Trump’s Brownshirts and Incitement to violence: A view from History

Waitman Beorn
10 min readSep 15, 2020

--

The guns have come out. Or, as President Trump tweeted, “when the looting starts the shooting starts.” This comment earned him a Twitter condemnation for “glorifying violence.” When I lived in Charlottesville in 2017 during the Unite the Right rally, I was frankly surprised that the heavily armed right-wing militias that showed did not fire on counter-protesters. There, Trump’s signalling of support for extremism occurred after the fact, when he claimed that there “good people on both sides.” Despite the murder of Heather Heyer by an extremist, it seemed that the line between street fighting and more serious vigilante armed violence held. It appears that we have now well and truly crossed that boundary as well.

White supremacist drives his car into counter-protesters, Charlottesville, 2017. (Ryan Kelly/Daily Progress)

In the context of protests across the United States in the wake of police killings, some of those self-styled militia have begun to pull the trigger. In Kenosha, Wisconsin, a 17-year old gunman shot three people, killing two. The vigilante, Kyle Rittenhouse, appears to have responded to a call from a local militia group asking “Any patriots willing to take up arms and defend our city tonight from evil thugs?” Another would-be vigilante and US Marine veteran who came into the city that night stated ominously that, “Ain’t nothing being done. We’re the only ones. Three thousand of us are armed and ready.” Other right-wing groups such as the so-called “boogaloo bois” have already been charged with a variety of crimes and violent plots. And Trump continues to signal encouragement for these dangerous and extra-legal groups, refusing to condemn them, has actively expressed support for alleged murderer, Rittenhouse. While simultaneously endorsing this extra-legal organized violence, Trump takes no responsibility for the violence and, instead, is campaigning on a platform of what one columnist has called “the promise of law and order without the rule of law.”

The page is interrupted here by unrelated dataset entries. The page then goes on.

-- ==== Sys2Proof/Machine/PlanerOps.lean ====
section
/-! DEFINITION. The Planer's operations: grid epochs and slices, poses, the transform, and the voxel table (R144–R177). -/

namespace Sys2Proof.Machine
open Sys2Proof

/-! ### Grid epochs (R147–R149) -/

def gridStart (d : List Byte) (n : Nat) : Nat := n * pdPeriod d + pdPhase d
def gridRef (d : List Byte) (n : Nat) : Nat := gridStart d n + pdRef d
def gridSlices (d : List Byte) : Nat := pdPeriod d / max 1 (pdSlice d)
def sliceClose (d : List Byte) (n k : Nat) : Nat := gridStart d n + (k + 1) * pdSlice d + pdLag d
def sliceTime (d : List Byte) (n k : Nat) : Nat := gridStart d n + k * pdSlice d + pdSlice d / 2
def gridClose (d : List Byte) (n : Nat) : Nat := sliceClose d n (gridSlices d - 1)

/-- Grid epoch `n` belongs to a run and is open or still to come. -/
def inSeg (g : PlanSeg) (n : Nat) : Bool := decide (g.first ≤ n) && (match g.last with | some l => decide (n < l) | none => true)

/-- The open or coming grid epoch that contains a time: its descriptor and its index (R146, R176). -/
def gridOf (s : State) (t : Nat) : Option (List Byte × Nat) :=
  s.plan.segs.findSome? (fun g =>
    let d := g.desc
    let n := (t - pdPhase d) / max 1 (pdPeriod d)
    if pdPhase d ≤ t && inSeg g n then some (d, n) else none)

def gridAt (s : State) (d : List Byte) (n : Nat) : GridEpoch := tgetD (gridStart d n) {} s.plan.epochs
def putGrid (d : List Byte) (n : Nat) (e : GridEpoch) (s : State) : State :=
  { s with plan.epochs := tput (gridStart d n) e s.plan.epochs }

/-- The oldest run whose grid epoch `n` is open or to come and as asked. -/
def segWith (n : Nat) (ask : GridEpoch → Bool) (s : State) : Option PlanSeg :=
  s.plan.segs.find? (fun g => inSeg g n && ask (gridAt s g.desc n))

/-- A time lies in a grid epoch that is over (R146). -/
def pastGrid (s : State) (t : Nat) : Bool := s.plan.spans.any (fun i => decide (i.1 ≤ t) && decide (t < i.2))

/-! ### Poses (R151–R155) -/

def usablePoses (s : State) (d : List Byte) : List PoseRec := posesOf s (fieldU d 120 8) (fieldU d 128 2)

/-- Counts records rejected on t or q, each once (R151). -/
def countPoseRejects (d : List Byte) (s : State) : State :=
  let l := poseWhole s (fieldU d 120 8) (fieldU d 128 2)
  (l.filter (fun r => poseBad l r)).foldl (fun s r =>
    if s.plan.rejected.contains r.seq then s
    else raise 0x4005 s.plan.frame (inc PLANER_POSE_REJECT { s with plan.rejected := linsert r.seq s.plan.rejected })) s

/-! ### The transform (R156) -/

/-- A scanner point in the vehicle frame of its own instant, before it is held to s32. -/
def vehiclePoint (d : List Byte) (port range az el : Nat) : List Int :=
  let c := fun (a : Nat) => (Config.cosTurn a).toInt
  let n := fun (a : Nat) => (Config.sinTurn a).toInt
  let r : Int := range * 4
  let h := shiftRound (r * c el) 30
  let xs := [shiftRound (h * c az) 30, shiftRound (h * n az) 30, shiftRound (r * n el) 30]
  ((matVec (rotation (norm (pdQ d port))) xs).zip (pdT d port)).map (fun p => p.1 + p.2)

/-- A scanner point in the vehicle frame of its own instant. -/
def toVehicle (d : List Byte) (port range az el : Nat) : List Int := (vehiclePoint d port range az el).map (satSigned 32)

/-- A coordinate lies outside the s32 range (R156). -/
def outsideS32 (v : List Int) : Bool := v.any (fun x => decide (satSigned 32 x ≠ x))

/-- The point lies inside the body box: inclusive at its minima, exclusive at its maxima; all zero for none (R146, R156). -/
def inBody (d : List Byte) (v : List Int) : Bool :=
  (fieldU d 56 24 ≠ 0) && (List.range 3).all (fun i =>
    decide (fieldS d (56 + 8 * i) 4 ≤ v.getD i 0) && decide (v.getD i 0 < fieldS d (60 + 8 * i) 4))

/-- The slice's rotation and translation into the vehicle frame at t_ref (R156). -/
def sliceMove (ref ps : Pose) : List Int × List Int :=
  let rt := transpose (rotation ref.q)
  (matMul rt (rotation ps.q), matVec rt ((ps.p.zip ref.p).map (fun x => x.1 - x.2)))

/-- The voxel index of a point, if it lies in the grid (R157). -/
def voxelIndex (d : List Byte) (v : List Int) : Option Nat :=
  let i := fun (k : Nat) => (v.getD k 0 - pdOrigin d k) / (16 * pdVoxel d k : Int)
  if (List.range 3).all (fun k => decide (0 ≤ i k) && decide (i k < pdCount d k)) then
    some ((i 0).toNat + pdCount d 0 * ((i 1).toNat + pdCount d 1 * (i 2).toNat))
  else none

/-! ### The voxel table (R158–R165) -/

/-- The key of a point under the rule (R158). -/
def pointKey (rule : Nat) (p : PlanPoint) : List Nat :=
  if rule = 0 then [p.range, p.t, p.port, p.ord]
  else if rule = 1 then [255 - p.intensity, p.range, p.t, p.port, p.ord]
  else [p.t, p.port, p.ord]

def lexLess : List Nat → List Nat → Bool
  | a :: r, b :: t => decide (a < b) || (decide (a = b) && lexLess r t)
  | _, _ => false

/-- The order key of a voxel: the priority of its range bin, then its index (R164). -/
def okey (d : List Byte) (index : Nat) : Nat :=
  let cx : Int := pdOrigin d 0 + ((index % pdCount d 0 : Nat) : Int) * (16 * pdVoxel d 0 : Nat) + (8 * pdVoxel d 0 : Nat)
  let cy : Int := pdOrigin d 1 + ((index / max 1 (pdCount d 0) % max 1 (pdCount d 1) : Nat) : Int) * (16 * pdVoxel d 1 : Nat) + (8 * pdVoxel d 1 : Nat)
  let bin := ((List.range 15).find? (fun b => decide (cx * cx + cy * cy < ((pdEdge d b * 1600 : Nat) : Int) ^ 2))).getD 15
  pdPrio d bin * 2 ^ 28 + index

/-- The voxel of the table with the highest order key. -/
def worstVoxel (d : List Byte) (t : Tab (Nat × PlanPoint)) : Option (Nat × Nat × PlanPoint) :=
  t.foldl (fun a x => match a with | none => some x | some y => if okey d y.1 < okey d x.1 then some x else some y) none

/-- Marks an index as dropped, counting the cell once (R164). -/
def markDropped (v : Nat) (e : GridEpoch) : GridEpoch :=
  if e.marked.contains v then e else { e with marked := linsert v e.marked, cells := e.cells + 1 }

/-- A point reaches a voxel (R158, R160, R164). -/
def admitPoint (d : List Byte) (index : Nat) (p : PlanPoint) (e : GridEpoch) : GridEpoch :=
  match tget index e.table with
  | some (c, b) =>
    { e with table := tput index (satAdd 0xFFFFFFFF c 1, if lexLess (pointKey (pdRule d) p) (pointKey (pdRule d) b) then p else b) e.table }
  | none =>
    if e.table.length < pdCap d then { e with table := tput index (1, p) e.table }
    else match worstVoxel d e.table with
      | none => e
      | some (w, c, _) =>
        if okey d index < okey d w then
          let e := markDropped w { e with dropped := e.dropped + c }
          { e with table := tput index (1, p) (tdel w e.table) }
        else markDropped index { e with dropped := e.dropped + 1 }

/-! ### The frame (R166–R170) -/

/-- One 32-byte voxel entry (R169). -/
def voxelEntry (tRef index count : Nat) (p : PlanPoint) : List Byte :=
  leBytes 4 index ++ p.xyz.flatMap (fun v => leBytes 4 (ofSigned 32 v)) ++ leBytes 4 (ofSigned 32 ((p.t : Int) - tRef)) ++
    leBytes 4 p.range ++ leBytes 2 (min 65535 count) ++ leBytes 1 p.intensity ++ leBytes 1 (p.port + 8 * p.ret) ++
    leBytes 1 (b2n p.saturated + 2 * b2n p.moved) ++ leBytes 3 0

/-- The Planer starts a run of grid epochs under a new descriptor; the open ones run to their end under the old (R176, R177). -/
def planerSwitch (t : Nat) (d : List Byte) (s : State) : State :=
  let cut := fun (g : PlanSeg) =>
    let n := ceilDiv (t - pdPhase g.desc) (max 1 (pdPeriod g.desc))
    { g with last := some (match g.last with | some l => min l (max g.first n) | none => max g.first n) }
  let segs := (s.plan.segs.map cut).filter (fun g => match g.last with | some l => decide (g.first < l) | none => true)
  let after := match segs.getLast? with | some g => gridStart g.desc (g.last.getD 0) | none => t
  let first := ceilDiv (max t after - pdPhase d) (max 1 (pdPeriod d))
  let was := pdEnabled s.plan.live
  let s := { s with plan.live := d, plan.segs := if pdEnabled d then segs ++ [⟨d, first, none, was⟩] else segs }
  let s := setFld PLANER_STATE 0 0 (b2n (pdEnabled d)) s
  if pdEnabled d && !was then
    let s := { s with plan.frame := 0 }
    ((List.range 16).map (fun i => 0x40020 + 4 * i)).foldl (fun s a => wr ⟨a, 0⟩ 0 s) s
  else s

/-- The intervals of the grid epochs that are over, with one more. -/
def addOver (l : List (Nat × Nat)) (a b : Nat) : List (Nat × Nat) :=
  match l.getLast? with
  | some i => if i.2 = a then l.dropLast ++ [(i.1, b)] else l ++ [(a, b)]
  | none => [(a, b)]

/-- After a frame, or a void one, of the oldest run, the next grid epoch follows; the run that is over gives way to the next
(R176). -/
def gridDone (s : State) : State :=
  match s.plan.segs with
  | [] => s
  | g :: rest =>
    let a := gridStart g.desc g.first
    let g' := { g with first := g.first + 1, gap := false }
    { s with plan := { s.plan with
      epochs := tdel a s.plan.epochs, spans := addOver s.plan.spans a (a + pdPeriod g.desc), frame := (s.plan.frame + 1) % 2 ^ 32
      segs := if g.last = some (g.first + 1) then rest else g' :: rest } }

end Sys2Proof.Machine
end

What does this portend for the future and, in particular, for the upcoming elections? As an historian, I often look to the past for clues. My thoughts turn to Germany. Not the Germany of the official Nazi state. Not the Germany of dictatorship and mass-propaganda. Not the Germany of World War II and the Holocaust which might seem more alien to us today. Instead, we should consider a time of economic crisis and fiery political battles that spilled into the streets. It was also a time of looming elections in the early 1930s.

Nazi Party leader Adolf Hitler emerges from the party’s national headquarters at the Brown House in Munich, Germany on December 5, 1931 (source)

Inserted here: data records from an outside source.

/-- The solution of a dense or block-sparse problem after at most `limit` iterations; an ill-posed one, or one with NaR, has
no iterate (R354–R356, R359). -/
def solvePlumb (d : List Byte) (ks : List PlBlk) (fs : List PlFac) (x0 : List PlVal) (limit : Nat) : PlSol :=
  let n := (ks.map (·.size)).sum
  let rows := plRows d ks x0 fs
  let hb := assemble d 0 n rows
  let c0 := costOf d rows
  let start : PlSol := { outcome := 0x1B12, x := x0, cost := c0, lam := if pdSolver d = 2 then pdLambda0 d else 0 }
  if x0.any valNar || sysNar hb then { start with outcome := 0x1B13 }
  else match pdSolver d with
    | 0 =>
      match cholesky d hb.1 with
      | none => { start with outcome := 0x1B10 }
      | some fac =>
        let (x, past) := retract d ks x0 (substitute d fac hb.2)
        { outcome := 0, x := x, cost := costAt d ks fs x, iters := 1, viol := past, fac := some fac }
    | 1 =>
      match cgSolve d ks hb.1 hb.2 (min limit (pdMaxIter d)) with
      | none => { start with outcome := 0x1B10 }
      | some c =>
        if c.stop = 2 then { start with outcome := 0x1B10 }
        else
          let (x, past) := retract d ks x0 c.x
          { outcome := if c.stop = 1 then 0 else 0x1B12, x := x, cost := costAt d ks fs x, iters := c.its.length - 1, viol := past }
    | _ => (lmRun d ks fs n (min limit (pdMaxIter d)) 1 { sol := start }).sol

/-- What a deadline returns after `k` iterations of a dense or block-sparse problem: the best iterate that exists, unless the
first assembly or an iteration has found NaR, or the problem ill-posed, by then (R359, R361). `costed`: the cost of conjugate
gradient's iterate has been computed. -/
def deadlinePlumb (d : List Byte) (ks : List PlBlk) (fs : List PlFac) (x0 : List PlVal) (k : Nat) (costed : Bool) : PlSol :=
  let c0 := costAt d ks fs x0
  let start : PlSol := { outcome := 0x1B11, x := x0, cost := c0, lam := if pdSolver d = 2 then pdLambda0 d else 0 }
  let n := (ks.map (·.size)).sum
  let hb := assemble d 0 n (plRows d ks x0 fs)
  if x0.any valNar || sysNar hb then { start with outcome := 0x1B13 }
  else match pdSolver d with
  | 0 => start
  | 1 =>
    match cgSolve d ks hb.1 hb.2 k with
    | none => if k = 0 then start else { start with outcome := 0x1B10 }
    | some c =>
      if c.stop = 2 then { start with outcome := 0x1B10 } else
      let best := (c.its.zipIdx).foldl (fun (a : Option (List (Option Int) × Int × Nat)) p => match p.1.2, a with
        | some r, some (_, m, _) => if r < m then some (p.1.1, r, p.2) else a
        | some r, none => some (p.1.1, r, p.2)
        | none, _ => a) none
      match best with
      | some (x, _, it) =>
        if costed then
          let (v, past) := retract d ks x0 x
          { start with x := v, cost := costAt d ks fs v, iters := it, viol := past }
        else start
      | none => start
  | _ =>
    let sol := solvePlumb d ks fs x0 k
    if sol.outcome = 0x1B10 ∨ sol.outcome = 0x1B13 then sol else { sol with outcome := 0x1B11 }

After his failed coup attempt in 1923, Adolf Hitler had concluded that he could only come to power legitimately within the legal framework of the government, through the ballot box. His National Socialist party conducted political campaigns and promoted candidates for public offices. Behind the scenes, however, Hitler and the Nazis realized that a “legal” strategy needed to be helped along by just the right amount of violence. His brown-shirted stormtroopers, the SA, were just the tool for this. The SA began as part para-military fraternity, part political muscle. The brownshirts battled communist extremists in the streets and attempted to influence politics. The organization took its cues, of course, from Hitler. Control was often loose, however, as the brownshirts, many of whom were veterans of the Free Corps paramilitary groups, were always itching for a fight. But, after his failed coup, Hitler attempted to walk the tightrope between the image of the Nazi party as a legitimate political organization and the pragmatic use of SA violence against party enemies. In order to appeal to conservative and more moderate voters, he could not be seen as fomenting or supporting lawlessness.

For this reason, as historian Richard Evans points out, the Nazi leadership “gave orders couched in rhetoric that, while violent, was also vague;” the stormtroopers, however, would clearly understand what was being asked of them. Moreover, many within the SA itself were unhappy with the NSDAP pivot to working within the system. It’s important to remember that, while Nazi influence had increased by 1930, they remained quite far from power. The Weimar Republic had weathered the difficult immediate postwar period and was a functioning, if flawed, democracy in the hands of democratic politicians. The advent of the Great Depression, however, offered Hitler an unprecedented opportunity to gain support if he could take advantage for electoral benefit.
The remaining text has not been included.